Please post your 'best advice' on how to use OAV in a TBH?.... any and all comments / suggestions welcome, from 'cheap n' cheerful' to 'rube goldberg special'... in particular I'd appreciate any setups where hardware can largely be interchanged between standard lang setups and TBH without too many issues...what's your experience been? What are the 'wouldn't do that again' things you've run into?


----------



## dudelt (Mar 18, 2013)

I used the vaporization last year with excellent results. In my hives I built an opening exactly the size of a boardman feeder at the bottom of the front of the hive. When not feeding, I put a 4 inch 1x1 to block the hole. The entrance for the bees is on the same end but at the top of the hive. I put the vaporizer in the hole and let it do its thing. It worked perfectly.


----------



## mgstei1 (Jan 11, 2014)

I cut the handle down on my OAV to about 6-8" and on the only two I've ever done is remove the top cover, tilt the bottom of the divider board which is solid wood, back towards the back of the hive and slid the OAV in and dropped a rag down in the remaining opening. 
Girls never knew I was there.


----------



## cgybees (Apr 20, 2015)

mgstei1 said:


> I cut the handle down on my OAV to about 6-8" and on the only two I've ever done is remove the top cover, tilt the bottom of the divider board which is solid wood, back towards the back of the hive and slid the OAV in and dropped a rag down in the remaining opening.
> Girls never knew I was there.


Did you have honey bars in the hive at the time? What time of year did you do the treatment? Did you worry at all about residue in the honey? A number of places reccommend not treating with OAV with honey supers on a lang, however that's a bit different than a TBH.


----------



## NSBee (Dec 20, 2014)

I am a 1st year beek so i don't know but have been looking for answers myself .
i watched a video on youtube of a guy treating with oav using a home made vaporizer he had made from copper plumbing pipe with a closed off end . he put the powder in the pipe and heated it with a blow torch with the open end in the hive entrance ,
I would think this method would work well for TBH or long lang hives which is what i have .


----------



## cgybees (Apr 20, 2015)

NSBee said:


> I am a 1st year beek so i don't know but have been looking for answers myself .
> i watched a video on youtube of a guy treating with oav using a home made vaporizer he had made from copper plumbing pipe with a closed off end . he put the powder in the pipe and heated it with a blow torch with the open end in the hive entrance ,
> I would think this method would work well for TBH or long lang hives which is what i have .

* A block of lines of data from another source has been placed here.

/-- 45_stack.md R191: PUSH decrements the stack pointer modulo 256, then writes the register at the new stack pointer; the
register is read after the decrement, so PUSH 7 stores the decremented stack pointer (the spec's decision D15). Every other
register and every other byte is unchanged; operand A above 7 takes RegIndexFault before any of it. -/
def Obligations.PushDecrementsThenWrites : Prop :=
  ∀ (a : Byte) (s : State), s.mem.wf = true →
    (∀ r : RegIndex, a.toNat = r.val → ∃ t, exec (.push a) s = .next t ∧
      (t.reg 7).toNat = ((s.reg 7).toNat + 255) % 256 ∧ t.reg 7 = pushAddr Config.hw s ∧
      t.mem.read (pushAddr Config.hw s).toNat = (if r = 7 then t.reg 7 else s.reg r) ∧
      MemSameExcept (pushAddr Config.hw s) s t ∧
      AdvancesBy Config.hw.opc.push 2 s t ∧ RegsSameExcept [7] s t ∧ ControlSame s t) ∧
    (8 ≤ a.toNat → ∃ t, exec (.push a) s = .next t ∧ FaultsOn a s t)

/-- 45_stack.md R192: POP reads the byte at the stack pointer into the register, then increments the stack pointer modulo
256; the stack pointer is read after the register is written, so POP 7 leaves the byte read plus one (the spec's decision
D15). Memory and every other register are unchanged; operand A above 7 takes RegIndexFault before any of it. -/
def Obligations.PopReadsThenIncrements : Prop :=
  ∀ (a : Byte) (s : State),
    (∀ r : RegIndex, a.toNat = r.val → ∃ t, exec (.pop a) s = .next t ∧
      (r ≠ 7 → t.reg r = s.mem.read (popAddr Config.hw s).toNat ∧
        (t.reg 7).toNat = ((s.reg 7).toNat + 1) % 256) ∧
      (r = 7 → (t.reg 7).toNat = ((s.mem.read (popAddr Config.hw s).toNat).toNat + 1) % 256) ∧
      AdvancesBy Config.hw.opc.pop 2 s t ∧ RegsSameExcept [r, 7] s t ∧ ControlSame s t ∧ MemSame s t) ∧
    (8 ≤ a.toNat → ∃ t, exec (.pop a) s = .next t ∧ FaultsOn a s t)

/-! ## Laws of several instructions -/

/-- 44_alu.md R177: INC then DEC, and DEC then INC, on the same register restore every register, for all byte values. -/
def Obligations.IncAndDecRoundTrip : Prop :=
  ∀ (a : Byte) (s : State), a.toNat < 8 →
    (∃ t u, exec (.inc a) s = .next t ∧ exec (.dec a) t = .next u ∧ RegsSameExcept [] s u ∧ MemSame s u) ∧
    (∃ t u, exec (.dec a) s = .next t ∧ exec (.inc a) t = .next u ∧ RegsSameExcept [] s u ∧ MemSame s u)

/-- 45_stack.md R194: PUSH a then POP c, for registers other than 7, copies the one to the other and restores the stack
pointer; the pushed byte stays below it. With c = a every register is restored. -/
def Obligations.PushThenPopCopies : Prop :=
  ∀ (a c : Byte) (ra rc : RegIndex) (s : State), s.mem.wf = true →
    a.toNat = ra.val → c.toNat = rc.val → ra ≠ 7 → rc ≠ 7 →
    ∃ t u, exec (.push a) s = .next t ∧ exec (.pop c) t = .next u ∧
      u.reg rc = s.reg ra ∧ RegsSameExcept [rc] s u ∧
      u.mem.read (s.reg 7 - 1).toNat = s.reg ra ∧ MemSameExcept (s.reg 7 - 1) s u

/-- 45_stack.md R195: items come off in the reverse of the order they went on. -/
def Obligations.StackReversesOrder : Prop :=
  ∀ (a b c d : Byte) (ra rb rc rd : RegIndex) (s : State), s.mem.wf = true →
    a.toNat = ra.val → b.toNat = rb.val → c.toNat = rc.val → d.toNat = rd.val →
    ra ≠ 7 → rb ≠ 7 → rc ≠ 7 → rd ≠ 7 → rc ≠ rd →
    ∃ t u v w, exec (.push a) s = .next t ∧ exec (.push b) t = .next u ∧
      exec (.pop c) u = .next v ∧ exec (.pop d) v = .next w ∧
      w.reg rc = s.reg rb ∧ w.reg rd = s.reg ra ∧ w.reg 7 = s.reg 7

/-! ## The tick -/

/-- A step at an executing state whose bytes decode runs exactly that instruction's meaning, on the state with `ir` holding
the opcode; the PC advance is part of the meaning, so nothing stands around it. -/
def Obligations.StepRunsDecodedInstruction : Prop :=
  ∀ (s : State) (i : Instr), s.Executing →
    decodeBytes Config.hw (s.byteAt s.pc) (s.byteAt (s.pc + 1)) (s.byteAt (s.pc + 2)) = .ok i →
    step s = exec i { s with ir := s.byteAt s.pc }
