-- ==== Sys2Proof/Laws/PerInstr.lean ====
section
/-! SUPPORT. The per-instruction family Arity (40_cycle_and_dispatch.md R119, 30_encoding.md R80, R87): under this hardware's
assignment the count declared by the opcode byte is the number of operand bytes encoded, and bit 5 tells the ALU operations. -/

/-- The encoded length is the declared count plus one, and the `alu` bit is right. -/
def Sys2Proof.Laws.Arity.Statement (i : Sys2Proof.Instr) : Prop :=
  (Sys2Proof.encode Sys2Proof.Config.hw i).length =
      (Sys2Proof.operandCount (Sys2Proof.opcodeOf Sys2Proof.Config.hw i)).toNat + 1 ∧
    Sys2Proof.aluFlag (Sys2Proof.opcodeOf Sys2Proof.Config.hw i) = i.mnemonic.isAlu

/-- Both parts for any instruction, from constraints 2 and 3 of R87. -/
theorem Sys2Proof.Laws.arity_of_legal (i : Sys2Proof.Instr) : Sys2Proof.Laws.Arity.Statement i := by
  have h := Sys2Proof.Config.legal_opc Sys2Proof.Config.hw_legal
  refine ⟨?_, Sys2Proof.Opc.aluFlag_eq h _⟩
  simp [Sys2Proof.encode, Sys2Proof.opcodeOf, Sys2Proof.Opc.count_eq_arity h]

theorem Sys2Proof.Laws.Arity.nop : Sys2Proof.Laws.Arity.Statement .nop := Sys2Proof.Laws.arity_of_legal _

theorem Sys2Proof.Laws.Arity.hlt : Sys2Proof.Laws.Arity.Statement .hlt := Sys2Proof.Laws.arity_of_legal _

theorem Sys2Proof.Laws.Arity.prn (a : Sys2Proof.Byte) : Sys2Proof.Laws.Arity.Statement (.prn a) :=
  Sys2Proof.Laws.arity_of_legal _

theorem Sys2Proof.Laws.Arity.pop (a : Sys2Proof.Byte) : Sys2Proof.Laws.Arity.Statement (.pop a) :=
  Sys2Proof.Laws.arity_of_legal _

theorem Sys2Proof.Laws.Arity.push (a : Sys2Proof.Byte) : Sys2Proof.Laws.Arity.Statement (.push a) :=
  Sys2Proof.Laws.arity_of_legal _

theorem Sys2Proof.Laws.Arity.inc (a : Sys2Proof.Byte) : Sys2Proof.Laws.Arity.Statement (.inc a) :=
  Sys2Proof.Laws.arity_of_legal _

theorem Sys2Proof.Laws.Arity.dec (a : Sys2Proof.Byte) : Sys2Proof.Laws.Arity.Statement (.dec a) :=
  Sys2Proof.Laws.arity_of_legal _

theorem Sys2Proof.Laws.Arity.ldi (a v : Sys2Proof.Byte) : Sys2Proof.Laws.Arity.Statement (.ldi a v) :=
  Sys2Proof.Laws.arity_of_legal _

theorem Sys2Proof.Laws.Arity.add (a b : Sys2Proof.Byte) : Sys2Proof.Laws.Arity.Statement (.add a b) :=
  Sys2Proof.Laws.arity_of_legal _

theorem Sys2Proof.Laws.Arity.mul (a b : Sys2Proof.Byte) : Sys2Proof.Laws.Arity.Statement (.mul a b) :=
  Sys2Proof.Laws.arity_of_legal _

theorem Sys2Proof.Laws.Arity.and (a b : Sys2Proof.Byte) : Sys2Proof.Laws.Arity.Statement (.and a b) :=
  Sys2Proof.Laws.arity_of_legal _
end

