/-- LDI across the top of its memory, operand B at address 0 (20_memory.md R69 at ADDR_WIDTH = 4). -/
def acrossFourBits : State := (progAt 14 [0x99, 3]).poke Config.hw 0 42

/-- 00_scope.md R6 at ADDR_WIDTH = PC_WIDTH = 4: operand B from (14 + 2) mod 16, the PC at (14 + 3) mod 16. -/
theorem test_widths_of_four :
    (tick fourBits acrossFourBits).reg 3 = 42 ∧ (tick fourBits acrossFourBits).pc = 1 ∧
    (tick fourBits acrossFourBits).fault = none := by decide

/-- 43_prn.md R161: "72" and "0" with a line break each; 255 is never -1. -/
theorem test_output_text :
    outputText [72, 0, 255] = ['7', '2', '\n', '0', '\n', '2', '5', '5', '\n'] := by decide

/-! ## Witnesses: every obligation's hypotheses are met -/

/-- A second assignment that meets R87: ADD and MUL exchanged. -/
def swappedOpc : Opc := { Opc.default with add := Opc.default.mul, mul := Opc.default.add }

theorem witness_OperandCountIsTopTwoBits : 0xC0 ≤ (0xC0 : Byte).toNat ∧ (0x3F : Byte).extractLsb' 6 2 = (0x01 : Byte).extractLsb' 6 2 := by decide

theorem witness_LookupIsWholeByteEquality : Config.hw.legal = true := by decide

theorem witness_UnassignedBytesMissTheTable : Config.hw.legal = true ∧ (operandCount 0xC0).toNat = 3 := by decide

theorem witness_DecodeInvertsEncode :
    Config.hw.legal = true ∧ Config.hw.dispatches (Instr.ldi 255 255).mnemonic = true := by decide

theorem witness_EncodeInvertsDecode :
    Config.hw.legal = true ∧ decode Config.hw [0x99, 0xFF, 8, 1] = .ok (.ldi 0xFF 8, [1]) := by decide

theorem witness_TickRunsEncodedInstruction :
    Config.hw.legal = true ∧ Config.hw.memSize = 256 ∧ Config.hw.dispatches (Instr.ldi 7 9).mnemonic = true ∧
    (progAt 254 [0x99, 7, 9]).Executing ∧ (Instr.ldi 7 9).wellFormed = true ∧
    ∀ k, k < (encode Config.hw (.ldi 7 9)).length →
      (progAt 254 [0x99, 7, 9]).byteAt ((progAt 254 [0x99, 7, 9]).pc + BitVec.ofNat 8 k) =
        (encode Config.hw (.ldi 7 9)).getD k 0 := by decide

theorem witness_OpcodeNumbersDoNotMatter : Config.hw.opc.legal = true ∧ swappedOpc.legal = true := by decide

theorem reset_is_ResetState : State.ResetState State.reset := ⟨Config.hw, rfl, rfl, rfl⟩

/-- A reset state other than `State.reset`: the OPEN parameters are free. -/
theorem witness_ResetLeavesStatedValues :
    State.ResetState (State.resetOf { Config.hw with gprReset := Vector.replicate 8 9, irReset := 7, memInit := [(3, 5)] }) :=
  ⟨{ Config.hw with gprReset := Vector.replicate 8 9, irReset := 7, memInit := [(3, 5)] }, rfl, by decide, rfl⟩
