-- ==== Sys2Proof/Machine/Image.lean ====
section
/-! DEFINITION. The addressed storage: reading and writing the bytes of a profile image (R152). -/

namespace Sys2Proof.Machine

/-- The number of bytes of a profile image (R152). -/
def imageSize : Nat := 128

/-- The byte at an offset; an unlisted offset reads 00H (R160). -/
def imageRead : Image → Nat → Byte
  | [], _ => 0
  | (k, v) :: rest, offset => if k = offset then v else imageRead rest offset

/-- Put a byte into the rising list of cells; writing 00H leaves no cell. -/
def cellInsert : Image → Nat → Byte → Image
  | [], offset, b => if b = 0 then [] else [(offset, b)]
  | (k, v) :: rest, offset, b =>
    if offset < k then (if b = 0 then (k, v) :: rest else (offset, b) :: (k, v) :: rest)
    else if offset = k then (if b = 0 then rest else (offset, b) :: rest)
    else (k, v) :: cellInsert rest offset b

/-- Write one byte; an offset beyond the image is no byte of it. -/
def imageWrite (img : Image) (offset : Nat) (b : Byte) : Image :=
  if offset < imageSize then cellInsert img offset b else img

/-- Write bytes from an offset upward (R163). -/
def imageWriteBytes (img : Image) : Nat → List Byte → Image
  | _, [] => img
  | offset, b :: rest => imageWriteBytes (imageWrite img offset b) (offset + 1) rest

/-- The `count` bytes from an offset upward (R164). -/
def imageBytes (img : Image) (offset count : Nat) : List Byte :=
  (List.range count).map fun k => imageRead img (offset + k)

/-- The image whose byte at each offset is given by `f`. -/
def imageOf (f : Nat → Byte) : Image := imageWriteBytes [] 0 ((List.range imageSize).map f)

/-- A two-byte quantity of an image, high byte first (00_scope.md 1.5). -/
def imageWord (img : Image) (offset : Nat) : BitVec 16 := imageRead img offset ++ imageRead img (offset + 1)

/-- The canonical form from an offset on: offsets strictly rising and below 128, no cell that holds 00H. -/
def imageWfFrom : Nat → Image → Bool
  | _, [] => true
  | low, (k, v) :: rest => low ≤ k && k < imageSize && v ≠ 0 && imageWfFrom (k + 1) rest

/-- The canonical form of an image. -/
def imageWf (img : Image) : Bool := imageWfFrom 0 img

end Sys2Proof.Machine
end

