/-! ### Claims -/

/-- A CLAIM passes the nine checks of Table 2-1 and asks for this role on this line (R26). -/
structure ClaimAdmitted (p : Port) (x : Attached) (a : ClaimArgs) (l : Line) (want : Want) (s : State) : Prop where
  attached : AttachedAs p x s
  line : lineOfByte a.line = some l
  grade : x.grade ≠ .observer
  forceGrade : a.force = true → x.grade = .priority
  permitted : s.permits l p = true
  mode : claimModeOfByte a.mode = some (modeOfWant want)
  allowed : ∃ c, s.lineClass l = some c ∧ modeAllowed c (modeOfWant want) = true
  noRole : s.hasRole p l = false
  budget : s.claimCount p < Config.claimBudget
  forcible : a.force = true → s.forcible l = true
  exclusive : a.force = true → modeOfWant want ≠ .share
  value : ∀ v, valueOfWant want = some v → valueOfByte a.value = some v

/-- The line can be neither granted at once (R27, R28) nor preempted (R30, R31). -/
structure ClaimContended (l : Line) (want : Want) (force : Bool) (s : State) : Prop where
  owned : (s.line l).owners ≠ .unowned
  notJoining : ∀ ss v, (s.line l).owners = .shared ss → want = .share v → (s.line l).queue ≠ []
  notPreempting : force = true →
    ∃ r, r ∈ ownerViews (s.line l).owners ∧ s.gradeOf r.session = some .priority

/-- The role with another resting value or vote; HOLD_INPUT has none (R81). -/
def revalued (v : Bool) : Want → Want
  | .exclusive .holdInput => .exclusive .holdInput
  | .exclusive (.drivePP _) => .exclusive (.drivePP v)
  | .exclusive (.driveOD _) => .exclusive (.driveOD v)
  | .share _ => .share v

/-- A run of samples that all differ from the confirmed level, starting with no candidate: the filter after k of them, as
long as none has confirmed a change (R90, R92). -/
def filterRun (F : Nat) (confirmed : Bool) : Nat → LineFilter
  | 0 => restingFilter
  | k + 1 => (filterSample F (filterRun F confirmed k) confirmed (!confirmed)).filter

/-! ### Invariants -/

/-- The sessions with a role on a line. -/
def roleSessions (e : LineEntry) : List Port := (ownerViews e.owners).map OwnerView.session ++ e.queue.map WaitEntry.session

/-- A consistent line entry (R2, R7, R45). -/
structure EntryWf (e : LineEntry) : Prop where
  oneRoleEach : (roleSessions e).Nodup
  sharersPresent : e.owners ≠ .shared []
  unownedQueueEmpty : e.owners = .unowned → e.queue = []
  sharedHeadExclusive : ∀ ss w, e.owners = .shared ss → e.queue.head? = some w → isShareEntry w = false

def LinesWf (s : State) : Prop := ∀ l, EntryWf (s.line l)

/-- The claim budget (R47). -/
def BudgetInv (s : State) : Prop := LinesWf s ∧ ∀ p, s.claimCount p ≤ Config.claimBudget

/-- The line of a NOTICE. -/
def noticeLine : Record → Option Line
  | .notice n => some n.line
  | .change _ => none

/-- The fold count of a record. -/
def foldsOf : Record → Nat
  | .notice n => n.folds
  | .change _ => 0

/-- A consistent event queue (R103, R109, R112). -/
structure QueueWf (q : EventQueue) : Prop where
  depth : q.records.length ≤ Config.queueDepth
  oneNoticePerLine : (q.records.filterMap noticeLine).Nodup
  dropped : q.dropped ≤ Config.droppedMax
  folds : ∀ r ∈ q.records, foldsOf r ≤ Config.foldMax

def QueuesWf (s : State) : Prop := ∀ p, QueueWf (s.queue p)

/-- The attention outputs follow their two conditions (R120). -/
def AttnAgrees (s : State) : Prop := ∀ p : Port, s.attn[p] = attnLow (s.queue p) (s.port p)

/-- The staged sets (R73). -/
def StagedWf (s : State) : Prop :=
  ∀ p, (s.stagedSet p).length ≤ Config.stageDepth ∧ ((s.stagedSet p).map StagedValue.line).Nodup

/-- Only an ATTACHED session holds, shares, waits, stages, pulses, watches or has records (R124). -/
structure Bare (p : Port) (s : State) : Prop where
  noRole : ∀ l, s.hasRole p l = false
  noTimer : ∀ t, timerOf p s t = false
  noStaged : s.stagedSet p = []
  noWatch : s.watch p = noWatches
  noRecords : s.queue p = emptyQueue

def OnlyAttachedInv (s : State) : Prop := ∀ p, isAttached (s.session p).state = false → Bare p s

/-- The pulse timers and the pulse fields name each other (R61, R72). -/
structure TimersAgree (s : State) : Prop where
  timerHasRole : ∀ t r, s.timer t = some r →
    ∃ v, ownerOf r.session (s.line r.line) = some v ∧ v.pulse = some t ∧ (valueOfWant v.want).isSome = true
  roleHasTimer : ∀ l v t, v ∈ ownerViews (s.line l).owners → v.pulse = some t →
    ∃ r, s.timer t = some r ∧ r.line = l ∧ r.session = v.session

/-- The effective value of a record (R54): the pulse value of the RUNNING timer its pulse field names, the resting value or
vote when the field is absent. -/
inductive EffectiveValue (s : State) (resting : Bool) : Option TimerId → Bool → Prop where
  | resting : EffectiveValue s resting none resting
  | pulsing (x : TimerId) (r : PulseTimer) (running : s.timer x = some r) : EffectiveValue s resting (some x) r.value

/-- Every pad shows the setting that Table 3-1 derives for its line (R51, R52). -/
def PadsAgree (s : State) : Prop := ∀ l, s.pad l = s.padFor l

/-- Lines, pulses and pads agree. -/
structure DriveInv (s : State) : Prop where
  lines : LinesWf s
  timers : TimersAgree s
  pads : PadsAgree s

/-- The filters (R87, R90): the candidate is absent with count 0, or the level opposite to the confirmed one with a count
of 1 to F. -/
def FilterWf (F : Nat) (confirmed : Bool) (f : LineFilter) : Prop :=
  f = restingFilter ∨ (f.candidate = some (!confirmed) ∧ 1 ≤ f.count ∧ f.count ≤ F)

def FiltersInv (s : State) : Prop := ∀ l : Line, FilterWf (s.filterLength l) (s.line l).confirmed s.filters[l]

/-- Every image is in canonical form. -/
structure ImagesWf (s : State) : Prop where
  slotA : imageWf s.slotA = true
  slotB : imageWf s.slotB = true
  buffer : imageWf s.buffer = true
  active : ∀ img, s.active = some img → imageWf img = true

/-- A countdown is never seen at 0 and fits 16 bits (R147). -/
def CountdownWf (c : Countdown) : Prop := 1 ≤ c.remaining ∧ c.remaining ≤ 65535

/-- Countdowns report 1 to 65535. Each owner of countdowns has at most the latest tick still to take, and a countdown whose
expiry is outstanding belongs to the latest tick: no tick passes over it (R63, R146, R147). -/
structure CountdownsInv (s : State) : Prop where
  waits : ∀ l w c, w ∈ (s.line l).queue → w.countdown = some c → CountdownWf c
  pulses : ∀ t r, s.timer t = some r → CountdownWf r.countdown
  lag : s.lag.sessionTable ≤ 1 ∧ s.lag.lineTable ≤ 1 ∧ s.lag.pulsePool ≤ 1
  leaseTicks : ∀ p a, AttachedAs p a s → a.lease.due = true → s.lag.sessionTable = 0
  waitTicks : ∀ l w c, w ∈ (s.line l).queue → w.countdown = some c → c.due = true → s.lag.lineTable = 0
  pulseTicks : ∀ t r, s.timer t = some r → r.countdown.due = true → s.lag.pulsePool = 0

/-- Leases lie within the floor and the ceiling of the active profile, and within the limits of every valid profile (Table
7-1, R123, R129, R131, R147). -/
structure LeasesInv (s : State) : Prop where
  profile : ∀ img, s.active = some img → profileValid img = true
  leases : ∀ p a, AttachedAs p a s →
    10 ≤ a.leaseLength ∧ a.leaseLength ≤ 65535 ∧ 1 ≤ a.lease.remaining ∧ a.lease.remaining ≤ a.leaseLength
  granted : ∀ p a img, AttachedAs p a s → s.active = some img →
    profileLeaseFloor img ≤ a.leaseLength ∧ a.leaseLength ≤ profileLeaseCeiling img

/-- Device state, active profile, sessions, edit lock and burn go together (R157, R158, R160, R164, R166). During a reset
no transaction is open (R170), and until the end of start-up no tick is outstanding at an owner (R89, R150). -/
structure DeviceInv (s : State) : Prop where
  resettingStarting : s.resetting ≠ none → s.device = .starting
  resettingClosed : s.resetting ≠ none → ∀ p, (s.port p).transaction = none
  startingNoTicks : s.device = .starting → s.lag = ⟨0, 0, 0, 0⟩
  startingNoProfile : s.device = .starting → s.activeSlot = none
  operatingProfile : s.device = .operating → s.activeSlot ≠ none
  faultedNoProfile : s.device = .faulted → s.activeSlot = none
  activeIsSlot : s.active = s.activeSlot.map s.slot
  attachedOperating : ∀ p, isAttached (s.session p).state = true → s.device = .operating
  lockMaintenance : s.lock ≠ .free → s.device = .maintenance
  burnLocked : s.burn ≠ none → s.lock ≠ .free
  releasingBurns : s.lock = .releasing → s.burn ≠ none
  burnSparesActive : ∀ b, s.burn = some b → s.activeSlot ≠ some b.target

end Sys2Proof.Machine
end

I've looked at a few people's comments on the copper pipe method... seems like you run a risk of overheating, etc..but here's a link to what you're describing.

http://www.beesource.com/forums/showthread.php?303256-DIY-Oxalic-acid-treatment-viewed-through-a-TBH-window

Michael Bush has this to say: 
Question: How do you treat for Varroa in a top bar hive?
Answer: I don't. I depend on the smaller natural cell size. But you could put a hole in and use oxalic acid vapor or you could drizzle oxalic acid or you could use powdered sugar. 
http://www.bushfarms.com/beestopbarhives.htm

(as a side note, powdered sugar doesn't seem effective - relevant link: http://scientificbeekeeping.com/powdered-sugar-dusting-sweet-and-safe-but-does-it-really-work-part-1/)

A good discussion on another forum: http://www.biobees.com/forum/viewtopic.php?p=107014

Having said that, other than the pipe, or fitting a standard vaporizer into the hive by some method, I haven't found any other options.


----------



## Ketuel (May 1, 2015)

Where did you get the Oxalic Acid? If I buy at at a hardware store, would it be called another name?
Thanks,
Ketuel


----------



## dudelt (Mar 18, 2013)

It is called Savogran (the brand name) wood bleach


----------